Instead
Good morning, friends.
I’ve been writing an essay for weeks now called something like “Virtue and Villains”, in which I try to unpick the way conservative media power continues to frame every conversation, so much so that even the idea of “virtue signalling”—the allegation of pretending to care—has become more stigmatised than actual villainy. In today’s mediated world it is both easier and better to be a villain—to not care, to applaud the empire’s many violences—than it is to be seen to care, to agitate and advocate for a better, sustainable, and compassionate way of living.
Anyway, I got too depressed to finish it.
Lebanon, my mother’s birth country, is collapsing. There is little to no power, little to no fuel, little to no food, little to no medicine, the currency is virtually worthless, and the wealthy politicians refuse to reform the colonial system that made them rich, even as people starve and die and the many functions of society grind to a catastrophic halt. I have family there I was hoping desperately to meet, family who have survived so much, from the civil war to multiple Israeli invasions and attacks, from the Beirut blast to the incompetent cruelty of daily life. I hope they are okay, but they don’t have power, so I don’t know. [Update since posting: they’re okay, but the bakeries are closed. There’s no bread. The airport is packed with people fleeing. People are desperate.]

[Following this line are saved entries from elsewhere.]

/-! ## Formats (Tables 2.2–2.6, 2.8) -/

def FR.ofWord (w : Nat) : FR :=
  { g := BitVec.ofNat 4 (bits w 55 52), d := .ofCode (bits w 51 43), a := .ofCode (bits w 42 34),
    b := .ofCode (bits w 33 25), c := .ofCode (bits w 24 16), md := BitVec.ofNat 8 (bits w 7 0) }

def FI.ofWord (w : Nat) : FI :=
  { g := BitVec.ofNat 4 (bits w 55 52), d := .ofCode (bits w 51 43), a := .ofCode (bits w 42 34),
    md := BitVec.ofNat 2 (bits w 25 24), imm := BitVec.ofNat 24 (bits w 23 0) }

def FM.ofWord (w : Nat) : FM :=
  { g := BitVec.ofNat 4 (bits w 55 52), d := .ofCode (bits w 51 43), a := .ofCode (bits w 42 34),
    b := .ofCode (bits w 33 25), sz := BitVec.ofNat 3 (bits w 24 22), cl := BitVec.ofNat 2 (bits w 21 20),
    sc := BitVec.ofNat 3 (bits w 19 17), off := BitVec.ofNat 13 (bits w 12 0) }

def FB.ofWord (w : Nat) : FB :=
  { g := BitVec.ofNat 4 (bits w 55 52), sa := BitVec.ofNat 6 (bits w 51 46), sb := BitVec.ofNat 6 (bits w 45 40),
    cnd := BitVec.ofNat 3 (bits w 39 37), off := BitVec.ofNat 32 (bits w 31 0) }

def FX.ofWord (w : Nat) : FX :=
  { g := BitVec.ofNat 4 (bits w 55 52), f := .ofCode (bits w 51 43), a := .ofCode (bits w 42 34),
    b := .ofCode (bits w 33 25), sa := .ofCode (bits w 24 16), sb := .ofCode (bits w 15 7),
    rsv := BitVec.ofNat 3 (bits w 6 4), acc := bitAt w 3, np := bitAt w 2, ge := bitAt w 1, gs := bitAt w 0 }

/-- A half from its 31 bits (Table 2.8). -/
def Half.ofBits (h : Nat) : Half :=
  { d := .ofCode (bits h 23 16), s := .ofCode (bits h 15 8), g3 := BitVec.ofNat 3 (bits h 7 5),
    m5 := BitVec.ofNat 5 (bits h 4 0) }

def HalfI.ofBits (h : Nat) : HalfI :=
  { d := .ofCode (bits h 23 16), imm := BitVec.ofNat 8 (bits h 15 8), g3 := BitVec.ofNat 3 (bits h 7 5),
    m5 := BitVec.ofNat 5 (bits h 4 0) }

/-! ## Function codes (Table 2.9), one list per family, from code 0 -/

/-- MAJ 0x00. -/
def fnCtl : List (FR → Instr) :=
  [.nop, .endGroup, .yield, .trap, .tret, .srd, .swr, .grow, .shrink, .emit, .waitc]

/-- MAJ 0x01. -/
def fnSalu : List (FR → Instr) :=
  [.sadd, .ssub, .smul, .smulh, .sdiv, .srem, .sand, .sor, .sxor, .sandn, .sshl, .sshr, .ssra, .srot, .smin, .smax,
   .sclz, .spopc, .ssel, .scmp, .sbfe, .sbfi]

/-- MAJ 0x02. -/
def fnSalui : List (FI → Instr) :=
  [.saddi, .sandi, .sori, .sxori, .sshli, .sshri, .ssrai, .scmpi, .smovi, .smovhi]

/-- MAJ 0x03. -/
def fnMask : List (FR → Instr) :=
  [.msave, .mrest, .mset, .mand, .mandn, .mcnt, .mfirst]

/-- MAJ 0x04. -/
def fnBr : List (FB → Instr) :=
  [.bra, .bcmp, .bcmpi, .call, .ret, .jmpr, .bany, .ball, .bnone]

/-- MAJ 0x05. -/
def fnSmem : List (FM → Instr) :=
  [.sld, .sst, .sldc]

/-- MAJ 0x08. -/
def fnVint : List (FR → Instr) :=
  [.vadd, .vsub, .vmul, .vmulh, .vmad, .vaddc, .vsubb, .vdiv, .vrem, .vabs, .vneg, .vmin, .vmax, .vand, .vor,
   .vxor, .vandn, .vnot, .vshl, .vshr, .vsra, .vrot, .vclz, .vpopc, .vbrev, .vbfe, .vbfi, .vsel, .vcmp, .vmov,
   .vadds, .vsubs, .vdot4, .vdot2]

/-- MAJ 0x09. -/
def fnVinti : List (FI → Instr) :=
  [.vaddi, .vandi, .vori, .vxori, .vshli, .vshri, .vsrai, .vcmpi, .vmovi]

/-- MAJ 0x0A. -/
def fnVadr : List (FR → Instr) :=
  [.vlea, .vaddw, .vsubw]

/-- MAJ 0x10. -/
def fnVfp : List (FR → Instr) :=
  [.vfadd, .vfsub, .vfmul, .vfma, .vfms, .vfnma, .vfmin, .vfmax, .vfabs, .vfneg, .vfcmp, .vfclass, .vfdiv, .vfsqrt,
   .vfrcp, .vfrsq, .vfexp2, .vflog2, .vfsin, .vfcos, .vftanh, .vfrnd]

/-- MAJ 0x11. -/
def fnVhfp : List (FR → Instr) :=
  [.vhadd, .vhsub, .vhmul, .vhfma, .vhmin, .vhmax, .vhdot, .vhcmp]

/-- MAJ 0x12. -/
def fnVcvt : List (FR → Instr) :=
  [.vcvt, .vpack, .vunpk, .vpk8, .vupk8]

/-- MAJ 0x18. -/
def fnXlane : List (FR → Instr) :=
  [.vshuf, .vshufup, .vshufdn, .vshufx, .vbcast, .qswap, .qbcast, .vscan, .vred, .vrds, .vote, .vmatch]

/-- MAJ 0x1C. -/
def fnVmem : List (FM → Instr) :=
  [.vld, .vst, .vlds, .vsts, .vldw, .vstw, .vpref]

/-- MAJ 0x24. -/
def fnEng : List (FR → Instr) :=
  [.cpy, .cpyt, .discard, .ttag, (fun x => if bitAt x.md.toNat 2 then .xputRead x else .xputSend x), .coll]

/-- MAJ 0x28. -/
def fnSync : List (FR → Instr) :=
  [.fence, .tfence, .binit, .barv, .bwait, .bsync, .cbar, .cmt]

/-- MAJ 0x2C. -/
def fnMtx : List (FR → Instr) :=
  [.mres, .mrel, (fun x => if bitAt x.md.toNat 0 then .modeM x else .modeV x), .mzero, .ald, .ast, .aacc, .acpy,
   .ldsc]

I look at Lebanon and I see the future of the world. The status quo will not change. The pandemic has proven this, once and for all; a global disaster not in the future, but present, and all the many existing inequalities are only growing worse. Instead of global cooperation, we have a handful of vaccines whose copyright is protected; we have rich nations stockpiling life-saving medicine; we have governments who are withholding our resources even as they crush our ability to work and confine us to our homes. This is not based on health requirements, or even economic requirements, it’s simply the conservative ideology at work: give as little as possible to the working poor, and as much as possible to the undeserving rich.
No matter how much evidence is provided that there is a better way, a more ethical and sustainable way, even a more economically sound way, the status quo will not change. There is too much concentrated power in the hands of the very few and they believe that no matter what, they will ride out whatever catastrophe occurs, or else that it doesn’t matter because everything is fucked anyway so they might as well do nothing. They are wrong on both counts, and the world we know is being strangled by their sickening grasp.
I haven’t even got to Afghanistan, or Palestine, or Haiti, or or or. I can’t do it today. The mind revolts when confronted with the indifferent evil of Western imperialism and its disgusting discourses. The mind revolts, too, when confronted with the puerile patriarchal prisons so-called Muslim men have constructed in their insecure desperation to flee from the Prophet Muhammad’s (PBUH) example of grace; this is true as well of so-called Christian men, who are so far from the Prophet Isa they are incapable of recognising him today. Every day I pray to God to help us out of this and sometimes I wonder if these cascading calamities aren’t His answer.
I know that’s not true, however. These are horrors entirely of our own making, and it’s too easy to refuse accountability for what we have allowed. We do not have to live like this; every cruelty is preventable. We do not have to give into fascism out of futility or fear, we do not have to give up on the future; on the contrary, we have to fight for it. Despite my despair, I will continue to try. I will continue to write. I will show up for my friends, my family, my community. I will put my faith in every act of kindness. I hope you will, too.